For the data below, restate word for word only the lines from the line containing "let m' := if" through the line containing "def markOk (kind", both ends included.

DATA TO USE below:

/-- A router steers a completion of this module as it steers every message (R411, R414): one that no entry matches ends its
request UNREACHABLE. -/
def State.steerBack (s : State) (m : NetMsg) : State :=
  if m.router = m.orgCore then s
  else
    match s.backRoute m with
    | none => s.backLost m
    | some r =>
      match s.hopBy m.router r.port r.index m.orgCore true with
      | .bad =>
        if m.vc = 1 ∨ r.alt = 0xFF then s.backLost m
        else
          match s.hopBy m.router r.alt r.index m.orgCore true with
          | .bad => s.backLost m
          | .asleep => s.backHop m .asleep 1
          | h => ((s.bump Reg.FAB_DETOURS Fl.FAB_DETOURS_COUNT).setFld Reg.FAB_STAT Fl.FAB_STAT_DETOUR_SEEN 1).backHop m h 1
      | h => s.backHop m h m.vc

/-- The egress stage sends a message that it holds: its router steers it, and TX_COUNT counts it (R225). -/
def State.send (s : State) (m : NetMsg) : State :=
  if decide (m.dstModule = s.module) && m.router == m.dstCore && decide (s.sleep m.dstCore < 3) &&
      decide (4 ≤ s.ingress m.dstCore) then s
  else (s.steer m).count (Reg.CORE_TX_COUNT m.orgCore)

/-- MESH_ROUTE (R410, R411, R474): the router that holds message `id`, or the egress stage that holds it unsent, steers it. A
message waits for those of its flow before it, and a router in Dark forwards nothing. -/
def execMeshRoute (id : Nat) (s : State) : Out :=
  .next (match s.findNet id with
    | none => s
    | some m =>
      if s.inDark m.router || !s.flowFirst m then s
      else if m.stage = .held then s.send m
      else if m.stage = .moving then s.steer m
      else if m.stage = .answered then s.steerBack m
      else s)

/-! ## Marking (R417, R418, R450) -/

/-- Every change of the fault map raises FMAP_SEQ (R417). -/
def State.fmapChanged (s : State) : State :=
  s.setFld Reg.FAB_FMAP_SEQ Fl.FAB_FMAP_SEQ_SEQ (s.fld Reg.FAB_FMAP_SEQ Fl.FAB_FMAP_SEQ_SEQ + 1)

/-- The register and the bit of an element: kind 0 core, 1 EAST link, 2 SOUTH link, 3 express lane. -/
def markReg (kind i : Nat) : Nat :=
  if kind = 0 then Reg.FAB_FMAP_CORE (i / 32) else if kind = 1 then Reg.FAB_FMAP_EAST (i / 32)
  else if kind = 2 then Reg.FAB_FMAP_SOUTH (i / 32) else Reg.FAB_FMAP_EXPRESS
def markBit (kind i : Nat) : Nat := if kind = 3 then i else i % 32

/-- Whether a mark was fused at manufacture (R417). -/
def fusedMark (kind i : Nat) : Bool :=
  if kind = 4 then (fusedEng (i / 24)).testBit (i % 24)
  else (resetOf (markReg kind i)).toNat.testBit (markBit kind i)

/-- Whether an element is marked, and the state with its mark set or cleared. -/
def State.marked (s : State) (kind i : Nat) : Bool :=
  if kind = 4 then (s.engMarks (i / 24)).testBit (i % 24)
  else (s.rd (markReg kind i)).toNat.testBit (markBit kind i)
def State.setMark (s : State) (kind i : Nat) (on : Bool) : State :=
  if kind = 4 then
    let m := s.engMarks (i / 24)
    let m' := if on then m ||| 2 ^ (i % 24) else m - m % 2 ^ (i % 24 + 1) + m % 2 ^ (i % 24)
    { s with engBad := swrite fusedEng s.engBad (i / 24) m' }
  else s.setFld (markReg kind i) ⟨markBit kind i, 1⟩ (if on then 1 else 0)

/-- An element marked bad, without effect where it is already (R450). -/
def State.mark (s : State) (kind i : Nat) : State :=
  if s.marked kind i then s else (s.setMark kind i true).fmapChanged
/-- An in-service mark removed, without effect where there is none (R450). -/
def State.unmark (s : State) (kind i : Nat) : State :=
  if s.marked kind i then (s.setMark kind i false).fmapChanged else s

/-- Whether KIND and INDEX name an element (R450). -/
def markOk (kind i : Nat) : Bool :=
  if kind = 0 then decide (i < 256)
  else if kind = 1 then decide (i < 256) && (neighbour i 1).isSome
  else if kind = 2 then decide (i < 256) && (neighbour i 2).isSome
  else if kind = 3 then decide (i < 8)
  else if kind = 4 then decide (i < 6144)
  else false

/-- A write of FAB.FMAP_CTL (R450). One with GO 0 has no effect, whatever its KIND and INDEX, so that a reserved KIND is refused
with GO 1 only; reserved bits are refused with GO 0 too: R21 and R450 do not say which goes first (DESIGN CHOICE, log entry
72). -/
def State.writeFmapCtl (s : State) (v : Word) : State :=
  let i := bitsOf v.toNat 0 13
  let kind := bitsOf v.toNat 13 3
  let refuse := s.setFld Reg.FAB_STAT Fl.FAB_STAT_WRITE_REFUSED 1
  if bitsOf v.toNat 17 14 ≠ 0 then refuse
  else if !bitOf v.toNat 31 then s
  else if !markOk kind i then refuse
  else if bitOf v.toNat 16 then (if fusedMark kind i then refuse else s.unmark kind i)
  else s.mark kind i

/-! ## Rewritten routes (R415, R577) -/

/-- The hops that a message may take next on channel 1 without a turn that R413 forbids: from a core, with whether it may still
go EAST, which it may not once it has gone another way. -/
def State.turns (s : State) (q : Nat × Bool) : List (Nat × Bool) :=
  (List.range 4).filterMap fun p =>
    if p = 1 ∧ !q.2 then none
    else match s.hopBy q.1 p 0 q.1 false with
      | .router k => some (k, q.2 && p == 1)
      | _ => none
/-- The cores still reachable from one: at most 512 places are found in as many rounds. -/
def State.reachable (s : State) (c : Nat) : List Nat :=
  ((List.range 512).foldl (fun (l : List (Nat × Bool)) _ => (l ++ l.flatMap s.turns).eraseDups) [(c, true)]).map fun q => q.1
/-- Whether entries lead a message on channel 1 from a router to a core of this module within `n` hops. -/
def State.leadsTo (s : State) (rs : List Route) (part dest : Nat) : Nat → Nat → Bool
  | 0, _ => false
  | n + 1, c =>
    c == dest ||
      (match routeIn rs c part 1 s.module dest with
        | none => false
        | some r =>
          match s.hopBy c r.port r.index dest true with
          | .router k => s.leadsTo rs part dest n k
          | _ => false)
/-- Whether the firmware may put entries in force (R371, R412, R413, R415): their ports exist, no two of one router, partition
and channel cover one destination, none turns against R413, no router has above 512, and from each router written every core
of a loaded partition that is still reachable has a channel 1 path. -/
def State.lawful (s : State) (written : List Nat) (rs : List Route) : Bool :=
  let mesh := rs.filter fun r => !r.prompt
  (mesh.zipIdx.all fun e =>
    let r := e.1
    portExists r.router r.port r.index && (r.alt == 0xFF || portExists r.router r.alt r.index) &&
      (!(mesh.take e.2).any fun q => q.router == r.router && q.part == r.part && q.vc == r.vc && q.meets r) &&
      (!mesh.any fun a => a.badInto s.module r) && decide ((mesh.filter fun q => q.router == r.router).length ≤ 512)) &&
  written.all fun c =>
    let near := s.reachable c
    (List.range 256).all fun d => !s.bound d || !near.contains d || s.leadsTo rs (s.partOf d) d 512 c
/-- The entries of the routers concerned rewritten, those that `chan` picks. What they become the spec leaves to the firmware,
so that they are free among those it may write: a list that it may not write stands for none (DESIGN CHOICE, log entry 39). -/
def State.rewrite (s : State) (chan : Route → Bool) (new : List Route) : State :=
  let written := (new.map fun r => r.router).eraseDups
  let rs := (s.routes.filter fun r => r.prompt || !chan r || !written.contains r.router) ++ new
  if s.lawful written rs then { s.drew with routes := rs } else s.drew

/-- ROUTE_REWRITE (R415): the firmware has rewritten the channel 1 entries of the routers concerned; channel 0 and PROMPT
entries stay. -/
def execRouteRewrite (s : State) : Out :=
  .next (s.rewrite (fun r => r.vc == 1) ((Config.rewrittenRoutes s.fresh).map fun r => { r with vc := 1, prompt := false }))

/-- MESH_LINK_BAD (R570): a link past its retry limits, which the command says has passed them, is marked bad, and recorded. The
fault map names no Prompt-net link, so that the command names mesh links (DESIGN CHOICE, log entry 80). -/
def execMeshLinkBad (core : CoreId) (south : Bool) (s : State) : Out :=
  let kind := if south then 2 else 1
  .next (if markOk kind core.val && !s.marked kind core.val then
      (s.mark kind core.val).logFault 0x47 (.core core.val) (s.partField core.val) outLogged 0
    else s)

end Sys2Proof.Machine
end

End of DATA TO USE.

● SOLUTION FOR THIS PROBLEM:
    let m' := if on then m ||| 2 ^ (i % 24) else m - m % 2 ^ (i % 24 + 1) + m % 2 ^ (i % 24)
    { s with engBad := swrite fusedEng s.engBad (i / 24) m' }
  else s.setFld (markReg kind i) ⟨markBit kind i, 1⟩ (if on then 1 else 0)

/-- An element marked bad, without effect where it is already (R450). -/
def State.mark (s : State) (kind i : Nat) : State :=
  if s.marked kind i then s else (s.setMark kind i true).fmapChanged
/-- An in-service mark removed, without effect where there is none (R450). -/
def State.unmark (s : State) (kind i : Nat) : State :=
  if s.marked kind i then (s.setMark kind i false).fmapChanged else s

/-- Whether KIND and INDEX name an element (R450). -/
def markOk (kind i : Nat) : Bool :=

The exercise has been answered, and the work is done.